Broccolini Aldobrando, Gidaro Teresa, Morosetti Roberta, Mirabella Massimiliano
Department of Neuroscience, Catholic University, L.go A. Gemelli 8, 00168 Rome, Italy.
Muscle Nerve. 2009 Sep;40(3):340-9. doi: 10.1002/mus.21385.
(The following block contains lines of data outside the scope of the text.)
/-! ### The status register -/

/-- `000CVNSZ` as a number (10_state.md R14). -/
theorem Flags.toByte_toNat (f : Flags) : f.toByte.toNat =
    16 * f.c.toNat + 8 * f.v.toNat + 4 * f.n.toNat + 2 * f.s.toNat + f.z.toNat := by
  obtain ⟨c, v, n, s, z⟩ := f
  revert c v n s z
  decide

/-- Settles O46: the packed byte is the status register. -/
theorem statusByteLayout : Obligations.StatusByteLayout := fun s => s.flags.toByte_toNat

/-! ### No instruction reads a flag -/

section
variable (s : State) (f : Flags)

/-- The common path overwrites the flags, whatever they were (R76). -/
theorem State.finishWrite_withFlags (rs : RegIdx) (v : Byte) (g : Flags) :
    (s.withFlags f).finishWrite rs v g = s.finishWrite rs v g := by
  unfold State.finishWrite State.writeReg
  split <;> rfl

theorem State.memWrite_withFlags (a : Int) (v : Byte) :
    (s.withFlags f).memWrite a v = (s.memWrite a v).withFlags f := by
  unfold State.memWrite
  split <;> rfl

theorem State.decodeStage_withFlags : (s.withFlags f).decodeStage = s.decodeStage.withFlags f := by
  unfold State.decodeStage
  rw [apply_ite (State.withFlags · f)]
  rfl

theorem State.fetchStage_withFlags : (s.withFlags f).fetchStage = s.fetchStage.withFlags f := by
  unfold State.fetchStage
  rw [apply_ite (State.withFlags · f), apply_ite (State.withFlags · f)]
  rfl

theorem State.frontEnd_withFlags : (s.withFlags f).frontEnd = s.frontEnd.withFlags f := by
  rw [State.frontEnd, State.decodeStage_withFlags, State.fetchStage_withFlags, State.frontEnd]

/-- A writing instruction computes its result and its flags without the flags before it. -/
theorem exec_writing_withFlags {op : Opcode} (hop : op ∈ writingOpcodes) (rs rt : RegIdx) (imm : Int) :
    exec (Instr.ofFields op rs rt imm) (s.withFlags f) = exec (Instr.ofFields op rs rt imm) s := by
  fin_cases hop <;> exact congrArg Host.Outcome.next (s.finishWrite_withFlags f ..)

variable {s}

/-- Other flags before an execution give at most other flags after it. -/
theorem exec_withFlags {op : Opcode} {rs rt : RegIdx} {imm : Int} {u : State}
    (h : exec (Instr.ofFields op rs rt imm) s = .next u) :
    ∃ g, exec (Instr.ofFields op rs rt imm) (s.withFlags f) = .next (u.withFlags g) := by
  by_cases hw : op ∈ writingOpcodes
  · exact ⟨u.flags, (exec_writing_withFlags s f hw rs rt imm).trans h⟩
  · cases op
    case beqz =>
      rw [exec_beqz] at h ⊢
      rw [State.readReg_withFlags]
      split at h
      next hz => rw [if_pos hz]; cases h; exact ⟨f, rfl⟩
      next hz => rw [if_neg hz]; cases h; exact ⟨flagsNop, rfl⟩
    case br => cases h; exact ⟨f, rfl⟩
    case str =>
      cases h
      exact ⟨f, congrArg (fun m => Host.Outcome.next (State.invalidateIdex m)) (s.memWrite_withFlags f imm _)⟩
    case reserved12 | reserved13 | reserved14 | reserved15 => cases h; exact ⟨flagsNop, rfl⟩
    all_goals simp at hw

theorem executeStage_withFlags {u : State} (h : executeStage s = .next u) :
    ∃ g, executeStage (s.withFlags f) = .next (u.withFlags g) := by
  cases hv : s.idex.valid with
  | true =>
    rw [executeStage_valid hv] at h
    rw [executeStage_valid (s := s.withFlags f) hv]
    exact exec_withFlags f h
  | false =>
    rw [executeStage_empty hv] at h
    cases h
    exact ⟨f, executeStage_empty (s := s.withFlags f) hv⟩

end

/-- Settles O42: each stage carries the flags along without reading them. -/
theorem flagsNeverSteer : Obligations.FlagsNeverSteer := by
  intro s t f h
  obtain ⟨u, hu, rfl⟩ := step_eq.1 h
  obtain ⟨g, hg⟩ := executeStage_withFlags f hu
  refine ⟨(u.withFlags g).frontEnd, step_eq.2 ⟨u.withFlags g, hg, rfl⟩, ?_⟩
  rw [State.frontEnd_withFlags]
  rfl

/-! ### Every cycle answers -/

/-- Settles O38: reset answers the reset state, and without it Execute answers on every instruction. -/
theorem stepAlwaysAnswers : Obligations.StepAlwaysAnswers := by
  intro s reset
  cases reset with
  | true => exact ⟨State.reset, rfl, nofun⟩
  | false =>
    obtain ⟨u, hu⟩ := executeStage_next s.snapshot
    have hstep := step_eq.2 ⟨u, hu, rfl⟩
    exact ⟨u.frontEnd, hstep, fun _ => hstep⟩

/-! ### A word placed for the next step -/

section
variable (s : State) {w : Word}

/-- The word is placed where Fetch reads next, inside the store. -/
theorem State.placeWord_at_counter :
    (s.placeWord w).pc.toNat < 1024 ∧ (s.placeWord w).ifetch (s.placeWord w).pc.toNat = w := by
  constructor
  · simp only [State.placeWord, State.flush_pc, State.withImem_pc, State.withPc_pc]
    split
    next hon => exact s.fetchEnabled_iff.1 hon
    next => decide
  · simp [State.placeWord, State.ifetch, Memory.read_write]

/-- A cycle on the sentinel with nothing in flight ends in an idle machine with the counter at the bound (40_pipeline.md
R87, R89). -/
theorem step_of_sentinel_at_counter {s t : State} (hifid : s.ifid.valid = false) (hidex : s.idex.valid = false)
    (hpc : s.pc.toNat < 1024) (hw : s.ifetch s.pc.toNat = 0) (h : step s = .next t) :
    t.idle = true ∧ t.pc.toNat = 1024 := by
  rw [step_of_idex_empty hidex] at h
  cases h
  obtain ⟨hoff, -⟩ | ⟨-, -, hnone, hclamp⟩ | ⟨-, hother, -⟩ := s.snapshot.frontEnd_cases
  · exact absurd hpc (Nat.not_lt.2 hoff)
  · refine ⟨State.idle_iff.2 ⟨hnone, ?_, by rw [hclamp]; decide⟩, by rw [hclamp]; rfl⟩
    rw [s.snapshot.frontEnd_idex_of_ifid_empty hifid]
    exact hidex
  · exact absurd hw hother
Hereditary inclusion-body myopathy (h-IBM), or distal myopathy with rimmed vacuoles (DMRV), is an autosomal recessive disorder with onset in early adult life and a progressive course leading to severe disability. h-IBM/DMRV is due to mutations of a gene (GNE) that codes for a rate-limiting enzyme in the sialic acid biosynthetic pathway. Despite the identification of the causative gene defect, it has not been unambiguously clarified how GNE gene mutations impair muscle metabolism. Although numerous studies have indicated a key role of hyposialylation of glycoproteins in h-IBM/DMRV pathogenesis, others have demonstrated new and unpredicted functions of the GNE gene, outside the sialic acid biosynthetic pathway, that may also be relevant. This review illustrates the clinical and pathologic characteristics of h-IBM/DMRV and the main clues available to date concerning the possible pathogenic mechanisms and therapeutic perspectives of this disorder.
遗传性包涵体肌病(h-IBM),或伴有镶边空泡的远端肌病(DMRV),是一种常染色体隐性疾病,发病于成年早期,病程呈进行性发展,最终导致严重残疾。h-IBM/DMRV是由一个基因(GNE)的突变引起的,该基因编码唾液酸生物合成途径中的一种限速酶。尽管已经确定了致病基因缺陷,但GNE基因突变如何损害肌肉代谢尚未得到明确阐明。虽然众多研究表明糖蛋白低唾液酸化在h-IBM/DMRV发病机制中起关键作用,但其他研究也证明了GNE基因在唾液酸生物合成途径之外的新的、未预测到的功能,这些功能可能也与之相关。本综述阐述了h-IBM/DMRV的临床和病理特征,以及迄今为止关于该疾病可能的致病机制和治疗前景的主要线索。